Não conseguia entender por que motivo os deuses quereriam levar Jon e Bannen e deixá-lo aqui, covarde e desajeitado como era. Devia ter morrido no Punho, onde se mijara três vezes e além disso perdera a espada. E teria morrido na floresta, se o Paul Pequeno não tivesse vindo carregá-lo. Gostaria que tudo isso fosse um sonho. Então poderia acordar. Como seria bom acordar no Punho dos Primeiros Homens com todos os irmãos ainda ao seu redor, até mesmo Jon e o Fantasma. Ou, melhor ainda, acordar em Castelo Negro, atrás da Muralha, e ir até a sala comum para comer uma tigela do espesso mingau de trigo do Hobb Três-Dedos, com uma grande colherada de manteiga derretendo no meio e um bocado de mel. Só de pensar nisso, seu estômago vazio ressoou.

“Neve.”

Sam olhou para cima ao ouvir o som.
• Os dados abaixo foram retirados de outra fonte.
@[simp] theorem sidebandSend_now (b : Nat) (s : State) : (sidebandSend b s).now = s.now := by
  unfold sidebandSend
  (try dsimp only)
  (repeat' split) <;> simp

@[simp] theorem sidebandSend_pwr (b : Nat) (s : State) : (sidebandSend b s).pwr = s.pwr := by
  unfold sidebandSend
  (try dsimp only)
  (repeat' split) <;> simp

@[simp] theorem sidebandSend_boot (b : Nat) (s : State) : (sidebandSend b s).boot = s.boot := by
  unfold sidebandSend
  (try dsimp only)
  (repeat' split) <;> simp

@[simp] theorem sidebandSend_floor (b : Nat) (s : State) : (sidebandSend b s).floor = s.floor := by
  unfold sidebandSend
  (try dsimp only)
  (repeat' split) <;> simp

@[simp] theorem sidebandSend_seqs (b : Nat) (s : State) : (sidebandSend b s).seqs = s.seqs := by
  unfold sidebandSend
  (try dsimp only)
  (repeat' split) <;> simp

@[simp] theorem sidebandSend_freeDesc (b : Nat) (s : State) : (sidebandSend b s).freeDesc = s.freeDesc := by
  unfold sidebandSend
  (try dsimp only)
  (repeat' split) <;> simp

@[simp] theorem sidebandSend_keyHist (b : Nat) (s : State) : (sidebandSend b s).keyHist = s.keyHist := by
  unfold sidebandSend
  (try dsimp only)
  (repeat' split) <;> simp

@[simp] theorem sidebandSend_unusable (b : Nat) (s : State) : (sidebandSend b s).unusable = s.unusable := by
  unfold sidebandSend
  (try dsimp only)
  (repeat' split) <;> simp

@[simp] theorem sidebandSend_doms (b : Nat) (s : State) : (sidebandSend b s).doms = s.doms := by
  unfold sidebandSend
  (try dsimp only)
  (repeat' split) <;> simp

@[simp] theorem sidebandSend_mbx (b : Nat) (s : State) : (sidebandSend b s).mbx = s.mbx := by
  unfold sidebandSend
  (try dsimp only)
  (repeat' split) <;> simp

@[simp] theorem sidebandSend_net (b : Nat) (s : State) : (sidebandSend b s).net = s.net := by
  unfold sidebandSend
  (try dsimp only)
  (repeat' split) <;> simp

@[simp] theorem sidebandSend_fab (b : Nat) (s : State) : (sidebandSend b s).fab = s.fab := by
  unfold sidebandSend
  (try dsimp only)
  (repeat' split) <;> simp

@[simp] theorem sidebandSend_att (b : Nat) (s : State) : (sidebandSend b s).att = s.att := by
  unfold sidebandSend
  (try dsimp only)
  (repeat' split) <;> simp

@[simp] theorem sidebandSend_mem (b : Nat) (s : State) : (sidebandSend b s).mem = s.mem := by
  unfold sidebandSend
  (try dsimp only)
  (repeat' split) <;> simp

@[simp] theorem sidebandSend_pfx (b : Nat) (s : State) : (sidebandSend b s).pfx = s.pfx := by
  unfold sidebandSend
  (try dsimp only)
  (repeat' split) <;> simp

@[simp] theorem sidebandSend_cmp (b : Nat) (s : State) : (sidebandSend b s).cmp = s.cmp := by
  unfold sidebandSend
  (try dsimp only)
  (repeat' split) <;> simp

@[simp] theorem sidebandSend_sec (b : Nat) (s : State) : (sidebandSend b s).sec = s.sec := by
  unfold sidebandSend
  (try dsimp only)
  (repeat' split) <;> simp

@[simp] theorem sidebandSend_regs (b : Nat) (s : State) : (sidebandSend b s).regs = s.regs := by
  unfold sidebandSend
  (try dsimp only)
  (repeat' split) <;> simp

@[simp] theorem signalSb_pending (b : Nat) (s : State) : (signalSb b s).pending = s.pending := by
  unfold signalSb
  (try dsimp only)
  (repeat' split) <;> simp

@[simp] theorem signalSb_free (b : Nat) (s : State) : (signalSb b s).free = s.free := by
  unfold signalSb
  (try dsimp only)
  (repeat' split) <;> simp

@[simp] theorem signalSb_draws (b : Nat) (s : State) : (signalSb b s).draws = s.draws := by
  unfold signalSb
  (try dsimp only)
  (repeat' split) <;> simp

@[simp] theorem signalSb_clk (b : Nat) (s : State) : (signalSb b s).clk = s.clk := by
  unfold signalSb
  (try dsimp only)
  (repeat' split) <;> simp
O corvo do Senhor Comandante Mormont circundava a fogueira, batendo o ar com grandes asas negras.

“Neve”, crocitou a ave. “Neve, neve.”

Onde quer que o corvo fosse, Mormont surgiria pouco depois. O Senhor Comandante emergiu de entre as árvores, montado em seu garrano, entre o velho Dywen e o patrulheiro com cara de raposa chamado Ronnel Harclay, que tinha sido promovido ao lugar de Thoren Smallwood. Os lanceiros ao portão gritaram um desafio, e o Velho Urso respondeu com um resmungo de impaciência:

– Quem, nos sete infernos, vocês acham que vem lá? Os Outros levaram seus olhos? – passou a cavalo entre os postes do portão, um dos quais exibia um crânio de carneiro e o outro um de urso, e em seguida puxou as rédeas ao animal, ergueu um punho e assobiou. O corvo desceu ao seu chamado.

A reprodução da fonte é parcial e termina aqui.